My artificial tree is now 17 years old and so still has some way to go. We store it carefully and each year it comes out as good as new. I bought traditional baubles and tinsel with my first ever tree many moons ago and they’re still going strong. We added one or two each year – each holds a special memory and everyone takes great delight in hunting out their favourites when they visit. Brian sits proudly at the top – he’s a hand knitted snowman I made as a gift for my daughter when she was three and at 29 she still squeals with delight when she sees him. We’ll share him with you on Instagram nearer to Christmas.

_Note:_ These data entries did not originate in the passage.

theorem assertSource_inv {u : State} (h : StateInv u) (a0 : _) : StateInv (assertSource a0 u) := by
  have h1 : ∀ x, StateInv { u with pwr := { u.pwr with src := x } } := fun x => ⟨h.1, h.pwr, h.boot⟩
  unfold assertSource
  dsimp only
  refine StateInv.ite (h1 _) (StateInv.ite ?_ (StateInv.ite (downStep_inv (h1 _)) (h1 _)))
  have h2 := downStep_inv (pwrCount_inv (h1 (setBits u.pwr.src a0 a0 1)) 0x020)
  generalize downStep (pwrCount 0x020 { u with pwr := { u.pwr with src := setBits u.pwr.src a0 a0 1 } }) = s2 at h2
  have h3 : StateInv { s2 with pwr := { s2.pwr with lastFast := some s2.tb } } := ⟨h2.1, h2.pwr, h2.boot⟩
  exact StateInv.ite (excursion_inv h3) h3

theorem assignAddr_inv {u : State} (h : StateInv u) (a0 : _) :
    StateInv (assignAddr a0 u) :=
  inv_of (assignAddr_within (fun _ m => m) (Within.refl _ _) _) rfl h

theorem descFault_inv {u : State} (h : StateInv u) (a0 : _) (a1 : _) (a2 : _) (a3 : _) (a4 : _) (a5 : _) :
    StateInv (descFault a0 a1 a2 a3 a4 a5 u) :=
  inv_of (descFault_within (fun _ m => m) (Within.refl _ _) _ _ _ _ _ _) rfl h

theorem assignPacket_inv {u : State} (h : StateInv u) (a0 : _) (a1 : _) :
    ∀ v, assignPacket a0 a1 u = some v → StateInv v.2 := by
  intro v e
  unfold assignPacket at e
  try dsimp only at e
  repeat' split at e
  all_goals (try contradiction)
  all_goals (first | cases e | skip)
  all_goals repeat' (first | with_reducible exact h | with_reducible assumption | with_reducible refine descFault_inv ?_ _ _ _ _ _ _ | with_reducible refine askPlace_inv ?_ _ _ | with_reducible refine noteRead_inv ?_ _ _ | with_reducible refine settleDesc_inv ?_ _ _ | with_reducible refine State_updWelt_inv ?_ _ _ | with_reducible refine State_updStream_inv ?_ _ _ | with_reducible refine State_updSlotOf_inv ?_ _ _ _ | with_reducible refine StateInv.foldl ?_ ?_ | with_reducible refine StateInv.ite ?_ ?_ | split | intro)

theorem lockWire_inv {u : State} (h : StateInv u) :
    StateInv (lockWire u) :=
  inv_of (lockWire_within (fun _ m => m) (Within.refl _ _) ) rfl h

theorem lockup_inv {u : State} (h : StateInv u) (a0 : _) (a1 : _) (a2 : _) (a3 : _) (a4 : _) (a5 : _) :
    StateInv (lockup a0 a1 a2 a3 a4 a5 u) :=
  inv_of (lockup_within (fun _ m => m) (Within.refl _ _) _ _ _ _ _ _) rfl h

theorem enter_inv {u : State} (h : StateInv u) (a0 : _) (a1 : _) (a2 : _) (a3 : _) (a4 : _) (a5 : _) (a6 : _) :
    StateInv (enter a0 a1 a2 a3 a4 a5 a6 u) := by
  unfold enter
  try dsimp only
  repeat' (first
    | with_reducible exact h
    | with_reducible assumption
    | with_reducible refine lockup_inv ?_ _ _ _ _ _ _
    | with_reducible refine trace_inv ?_ _ _ _ _ _ _
    | with_reducible refine write_inv ?_ _ _
    | with_reducible refine State_updCtx_inv ?_ _ _
    | with_reducible refine StateInv.ite ?_ ?_)

theorem haltOn_inv {u : State} (h : StateInv u) (a0 : _) (a1 : _) (a2 : _) (a3 : _) (a4 : _) :
    StateInv (haltOn a0 a1 a2 a3 a4 u) := by
  unfold haltOn
  try dsimp only
  repeat' (first
    | with_reducible exact h
    | with_reducible assumption
    | with_reducible refine jobOfCore_inv ?_ _ _
    | with_reducible refine trace_inv ?_ _ _ _ _ _ _
    | with_reducible refine write_inv ?_ _ _
    | with_reducible refine setPend_inv ?_ _ _
    | with_reducible refine State_updCtx_inv ?_ _ _
    | with_reducible refine State_updCore_inv ?_ _ _
    | with_reducible refine StateInv.ite ?_ ?_)

theorem fault_inv {u : State} (h : StateInv u) (a0 : _) (a1 : _) (a2 : _) (a3 : _) (a4 : _) :
    StateInv (fault a0 a1 a2 a3 a4 u) := by
  unfold fault
  try dsimp only
  repeat' (first
    | with_reducible exact h
    | with_reducible assumption
    | with_reducible refine haltOn_inv ?_ _ _ _ _ _
    | with_reducible refine enter_inv ?_ _ _ _ _ _ _ _
    | with_reducible refine jobOfCore_inv ?_ _ _
    | with_reducible refine StateInv.ite ?_ ?_)

theorem firstIssue_inv {u : State} (h : StateInv u) (a0 : _) :
    StateInv (firstIssue a0 u) :=
  inv_of (firstIssue_within (fun _ m => m) (Within.refl _ _) _) rfl h

theorem issue_inv {u : State} (h : StateInv u)
    {body : State → List Word → List Word → Out} (hb : ∀ v, StateInv v → ∀ a r, StateInv (outState (body v a r)))
    (t : Thread) (op : Nat) (sec : Option Byte) (len : Nat) (sh : Shape) (g : State → Option (Nat × Word)) :
    StateInv (issue t op sec len sh g body u) := by
  have h1 := firstIssue_inv h t
  unfold issue
  dsimp only
  refine StateInv.ite h ?_
  split
  · exact fault_inv h1 _ _ _ _ _
  refine StateInv.ite (fault_inv h1 _ _ _ _ _) ?_
  refine StateInv.ite (fault_inv h1 _ _ _ _ _) ?_
  split
  · exact fault_inv h1 _ _ _ _ _
  split
  · exact fault_inv h1 _ _ _ _ _
  split
  · exact fault_inv (memCont_inv h1 _ _ _) _ _ _ _ _
  have hb := hb (firstIssue t u) h1 (operands (firstIssue t u) t sh.pops) (returns (firstIssue t u) t sh.rpops)
  split <;> rename_i e <;> rw [e] at hb
  · exact complete_inv hb _ _ _ _ _ _ _
  · exact State_updCtx_inv hb _ _
  · exact fault_inv hb _ _ _ _ _
  · exact hb

theorem pushes_inv {u : State} (h : StateInv u) (a1 : _) :
    StateInv (outState (pushes u a1)) :=
  inv_of (pushes_within (fun _ m => m) (Within.refl _ _) _) rfl h

theorem asyw_inv {u : State} (h : StateInv u) (a0 : _) :
    StateInv (asyw a0 u) := by
  unfold asyw
  try dsimp only
  repeat' (first
    | with_reducible exact h
    | with_reducible assumption
    | with_reducible refine pushes_inv ?_ _
    | refine StateInv.of_ok (by assumption) (pushes_inv ?_ _)
    | refine StateInv.of_held (by assumption) (pushes_inv ?_ _)
    | refine StateInv.of_exc (by assumption) (pushes_inv ?_ _)
    | refine StateInv.of_done (by assumption) (pushes_inv ?_ _)
    | with_reducible refine issue_inv ?_ ?_ _ _ _ _ _ _
    | with_reducible refine State_updBench_inv ?_ _ _
    | with_reducible refine StateInv.out_ok ?_
    | with_reducible refine StateInv.out_held ?_
    | with_reducible refine StateInv.out_exc ?_
    | with_reducible refine StateInv.out_done ?_
    | with_reducible refine StateInv.ite ?_ ?_
    | split
    | intro)

theorem atX_inv {u : State} (h : StateInv u) (a0 : _) (a1 : _) :
    StateInv (atX a0 a1 u) :=
  inv_of (atX_within (fun _ m => m) (Within.refl _ _) _ _) rfl h

theorem attach_inv {u : State} (h : StateInv u) (a0 : _) (a1 : _) :
    StateInv (attach a0 a1 u) :=
  inv_of (attach_within (fun _ m => m) (Within.refl _ _) _ _) rfl h

theorem putAttest_inv {u : State} (h : StateInv u) (a0 : _) (a1 : _) :
    StateInv (putAttest a0 a1 u) :=
  inv_of (putAttest_within (fun _ m => m) (Within.refl _ _) _ _) rfl h

theorem attestationSigned_inv {u : State} (h : StateInv u) (a0 : _) :
    StateInv (attestationSigned a0 u) :=
  inv_of (attestationSigned_within (fun _ m => m) (Within.refl _ _) _) rfl h

theorem completeRead_inv {u : State} (h : StateInv u) (a0 : _) (a1 : _) (a2 : _) (a3 : _) (a4 : _) :
    StateInv (completeRead a0 a1 a2 a3 a4 u) :=
  inv_of (completeRead_within (fun _ m => m) (Within.refl _ _) _ _ _ _ _) rfl h

theorem freshSerial_inv {u : State} (h : StateInv u) :
    StateInv (freshSerial u).2 :=
  inv_of (freshSerial_within (fun _ m => m) (Within.refl _ _) ) rfl h

theorem hostAccess_inv {u : State} (h : StateInv u) (a0 : _) :
    StateInv (hostAccess a0 u) :=
  inv_of (hostAccess_within (fun _ m => m) (Within.refl _ _) _) rfl h

theorem writePieces_inv {u : State} (h : StateInv u) (a0 : _) (a1 : _) (a2 : _) (a3 : _) (a4 : _) :
    StateInv (writePieces a0 a1 a2 a3 a4 u) :=
  inv_of (writePieces_within (fun _ m => m) (Within.refl _ _) _ _ _ _ _) rfl h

Be creative and use nature’s naturals to decorate your home. We make our own organic decorations – so easy and great fun to make. Please don’t use glitter; icing sugar to dust rather than artificial snow is also a perfect substitute.
10. Sending Cards and Gifts
Around 9,000 trees are cut down to produce approximately 180 million red packets (lai see) used in Hong Kong. By adopting some of the suggestions above, the need for packaging is removed.
I always used to support my favourite charities by buying and sending their cards; now the majority of friends receive an e-card and I donate to charity instead. Any cards I receive are made into gift tags the following year.
Finally, why not use old magazines or newspaper to gift wrap – I have a friend who loves to travel so she always gets the travel pages. I use string rather than Sellotape and if they unwrap at mine I pinch it back and reuse it in the garden! Also gift bags can be recycled again and again.
Happy zero waste compliments of the festive season everyone!